Properly, this doesn’t fairly appear proper since, in keeping with the diagram above, we might have anticipated the floating level worth -20.0 to map to the quantized worth 0.

That is the place the idea of zero-point is available in. **The zero-point acts as a bias for shifting the scaled floating level worth and corresponds to the worth within the quantized vary that represents the floating level worth 0.0.** In our case, the zero level is the detrimental of the scaled floating level illustration of -20.0, which is -(-5) = 5. The zero level is at all times the detrimental of the illustration of the minimal floating level worth because the minimal will at all times be detrimental or zero. We’ll discover out extra about why that is the case within the part that explains instance 4.

At any time when we quantize a price, we’ll at all times add the zero-point to this scaled worth to get the precise quantized worth within the legitimate quantization vary. In case we want to quantize the worth -20.0, we compute it because the scaled worth of -20.0 plus the zero-point, which is -5 + 5 = 0. Therefore, quantized(-20.0, scale=4, zp=5) = 0.

## Instance-3: Affine int8 quantization

What occurs if our quantized vary is a signed 8-bit integer as an alternative of an unsigned 8-bit integer? Properly, the vary is now [-128 .. 127].

On this case, -20.0 within the float vary maps to -128 within the quantized vary, and 1000.0 within the float vary maps to 127 within the quantized vary.

The best way we calculate zero level is that we compute it as if the quantized vary is [0 .. 255] after which offset it with -128, so the zero level within the new vary is

Therefore, the zero-point for the brand new vary is -123.

To date, we’ve checked out examples the place the floating level vary consists of the worth 0.0. Within the subsequent set of examples, we’ll check out what occurs when the floating level vary doesn’t embrace the worth 0.0

## The significance of 0.0

Why is it essential for the floating level worth 0.0 to be represented within the floating level vary?

When utilizing a padded convolution, we count on the border pixels to be padded utilizing the worth 0.0 in the commonest case. Therefore, it’s essential for 0.0 to be represented within the floating level vary. Equally, if the worth X goes for use for padding in your community, you should make it possible for the worth X is represented within the floating level vary and that quantization is conscious of this.

## Instance-4: The untold story — skewed floating level vary

Now, let’s check out what occurs if 0.0 isn’t a part of the floating level vary.

On this instance, we’re making an attempt to quantize the floating level vary [40.0 .. 1000.0] into the quantized vary [0 .. 255].

Since we are able to’t signify the worth 0.0 within the floating level vary, we have to lengthen the decrease restrict of the vary to 0.0.

We will see that some a part of the quantized vary is wasted. To find out how a lot, let’s compute the quantized worth that the floating level worth 40.0 maps to.

Therefore, we’re losing the vary [0 .. 9] within the quantized vary, which is about 3.92% of the vary.
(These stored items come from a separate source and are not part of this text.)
-- ==== Sys2Proof/Machine/State/Gaiter.lean ====
section
/-! DEFINITION. State of Gaiter and its records (spec/07_gaiter_safety.md R190–R215). -/

namespace Sys2Proof.Machine

/-- 0x0700 GTR_GLOBAL (Table 7.5), with its defaults. -/
structure GtrGlobal where
  degEn : Bool := true
  startResume : Bool := false
  degCap : Nat := 50
  degTime : Nat := 240
  cufOff : Nat := 0
  tClrMin : Nat := 50
  fcTestMax : Nat := 24
  offp : Nat := 30
  deriving DecidableEq, Repr

/-- RESP of an input (R196). -/
inductive SafResp where
  | monitor | hard | soft | port
  deriving DecidableEq, Repr

/-- 0x0710 GTR_INPUT (Table 7.6). -/
structure GtrInput where
  si : Nat := 0
  anti : Bool := false
  resp : SafResp := .monitor
  test : Bool := false
  tDisc : Nat := 1
  tDeb : Nat := 1
  ports : Nat := 0
  deriving DecidableEq, Repr

/-- 0x0720 GTR_CMP (Table 7.7). -/
structure GtrCmp where
  fc : Nat := 0
  below : Bool := false
  selfTest : Bool := false
  thr : Nat := 0
  filt : Nat := 0
  port : Nat := 0xFF
  deriving DecidableEq, Repr

/-- 0x0730 GTR_OUTPUT (Table 7.8). -/
structure GtrOutput where
  so : Nat := 0
  mode : Nat := 1
  arg : Nat := 0
  pulse : Bool := false
  deriving DecidableEq, Repr

/-- Site states (Table 7.3, codes of Table 7.10). -/
inductive GState where
  | hold | run | degraded | soft | clearing
  deriving DecidableEq, Repr

/-- The code of a site state. -/
def GState.code : GState → Nat
  | .hold => 0 | .run => 1 | .degraded => 2 | .soft => 3 | .clearing => 4

/-- A cause (R204, codes of Table 7.10): kind, index and instant. -/
structure Cause where
  kind : Nat := 0
  idx : Nat := 0
  ts : Nat := 0
  deriving DecidableEq, Repr

/-- What the second contact of an input still owes within T_DISC (R194): contact B or A must signal open or closed, counted from an
instant. -/
structure DiscWait where
  isB : Bool
  open_ : Bool
  at_ : Nat
  deriving DecidableEq, Repr

/-- One safety input (R193 to R196): contact levels as sampled (true: the contact is closed) and the instant of the last change of each;
beside it the same with the test masks, for an input whose TEST flag is set: an opening inside its mask is not counted. Both are kept from
Gaiter's release, since no record is applied yet (R193). -/
structure SafIn where
  a : Bool := false
  b : Bool := false
  aAt : Nat := 0
  bAt : Nat := 0
  /-- An opening inside the test mask, not yet counted (R195). -/
  aMasked : Bool := false
  bMasked : Bool := false
  aEff : Nat := 0
  bEff : Nat := 0
  closed : Bool := false
  fault : Bool := false
  /-- Since entry to FAULT both contacts have signalled open together (R194). -/
  bothOpen : Bool := false
  wait : Option DiscWait := none
  deriving DecidableEq, Repr

/-- One fast comparator (R197, R198). -/
structure FastCmp where
  active : Bool := false
  cross : Bool := false
  lastPass : Nat := 0
  lastTest : Option Nat := none
  /-- Became active inside the mask of its self-test (R198). -/
  hidden : Bool := false
  deriving DecidableEq, Repr

/-- One safe output (R207, R208). -/
structure SafeOut where
  on : Bool := false
  fail : Bool := false
  host : Bool := false
  /-- Start of an off-pulse whose second read-back is awaited (R207). -/
  pulseAt : Option Nat := none
  deriving DecidableEq, Repr

/-- The output is on at an instant: off during its off-pulse of OFFP × 10 µs (R207). -/
def SafeOut.level (offp now : Nat) (x : SafeOut) : Bool :=
  x.on && (match x.pulseAt with
    | some t => decide (t + offp * 10 ≤ now)
    | none => true)

/-- One gate (R206), with the instant of a PORT response that still waits for the current (R196). -/
structure Gate where
  en : Bool := false
  req : Bool := false
  rbBad : Bool := false
  dropAt : Option Nat := none
  deriving DecidableEq, Repr

/-- What stood before a cause was taken in the present cycle, and the place of that cause in the order of R204: a cause that goes before
it and arrives in the same cycle is taken as if it had come first. -/
structure GLow where
  rank : Nat
  st : GState
  trip : Bool
  cause : Cause
  softAt : Nat
  softLimit : Nat
  clrAt : Nat
  deriving DecidableEq, Repr

/-- Gaiter (Table 7.10 and the state its rules name). -/
structure Gaiter where
  st : GState := .hold
  trip : Bool := true
  /-- The trip latch with its first cause, until a cycle has taken it (R199). -/
  latch : Option Cause := none
  unfit : Bool := false
  standby : Bool := false
  /-- The trip path is disarmed (R212). -/
  disarmed : Bool := false
  cause : Cause := {}
  ins : Vector SafIn 16 := Vector.replicate 16 {}
  fc : Vector FastCmp 24 := Vector.replicate 24 {}
  so : Vector SafeOut 8 := Vector.replicate 8 {}
  gates : Vector Gate 12 := Vector.replicate 12 {}
  /-- GTR_DIAG.FLT. -/
  diag : Nat := 0
  /-- The first essential fault flagged since the last power-on or system reset (R205). -/
  ess : Option Nat := none
  /-- The instant at which the degraded timer ends, once it has started (R209). -/
  degEnd : Option Nat := none
  trips : Nat := 0
  softs : Nat := 0
  softAt : Nat := 0
  /-- Ramp limit of the present SOFT in µs (R203). -/
  softLimit : Nat := 100000
  clrAt : Nat := 0
  /-- Instant of the last heartbeat (R210) and the port currents it carried, in 0.1 A. -/
  hbAt : Option Nat := none
  hbI : Vector Int 12 := Vector.replicate 12 0
  /-- The present loss of heartbeat has been judged (R211). -/
  hbLost : Bool := false
  /-- Gaiter waits for the Seam handover (R211). -/
  hbWait : Bool := false
  /-- The last CRC mismatch of the parameters (Table 7.1, row PARAM). -/
  paramAt : Option Nat := none
  maskA : Option Nat := none
  maskB : Option Nat := none
  /-- Soft requests of inputs, taken by the next cycle (R203, R204). -/
  pendSoft : List Cause := []
  /-- The cause taken first in the present cycle (R204). -/
  low : Option GLow := none
  /-- The first-leaf block has been applied (R193, R201). -/
  applied : Bool := false
  appliedAt : Nat := 0
  /-- The instant from which the two die sensors are next compared (Table 7.1, row TEMP). -/
  tempNext : Nat := 0
  deriving DecidableEq, Repr

end Sys2Proof.Machine
end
This might considerably have an effect on the mannequin’s accuracy post-quantization.

This skewing is critical if we want to make it possible for the worth 0.0 within the floating level vary may be represented within the quantized vary.

Another excuse for together with the worth 0.0 within the floating level vary is that effectively evaluating a quantized worth to examine if it’s 0.0 within the floating level vary could be very worthwhile. Consider operators similar to ReLU, which clip all values under 0.0 within the floating level vary to 0.0.

It’s important for us to have the ability to **signify the zero-point utilizing the identical information kind** (signed or unsigned int8) **because the quantized values**. This allows us to carry out these comparisons rapidly and effectively.

Subsequent, let’s check out how activation normalization helps with mannequin quantization. We’ll particularly concentrate on how the standardization of the activation values permits us to make use of all the quantized vary successfully.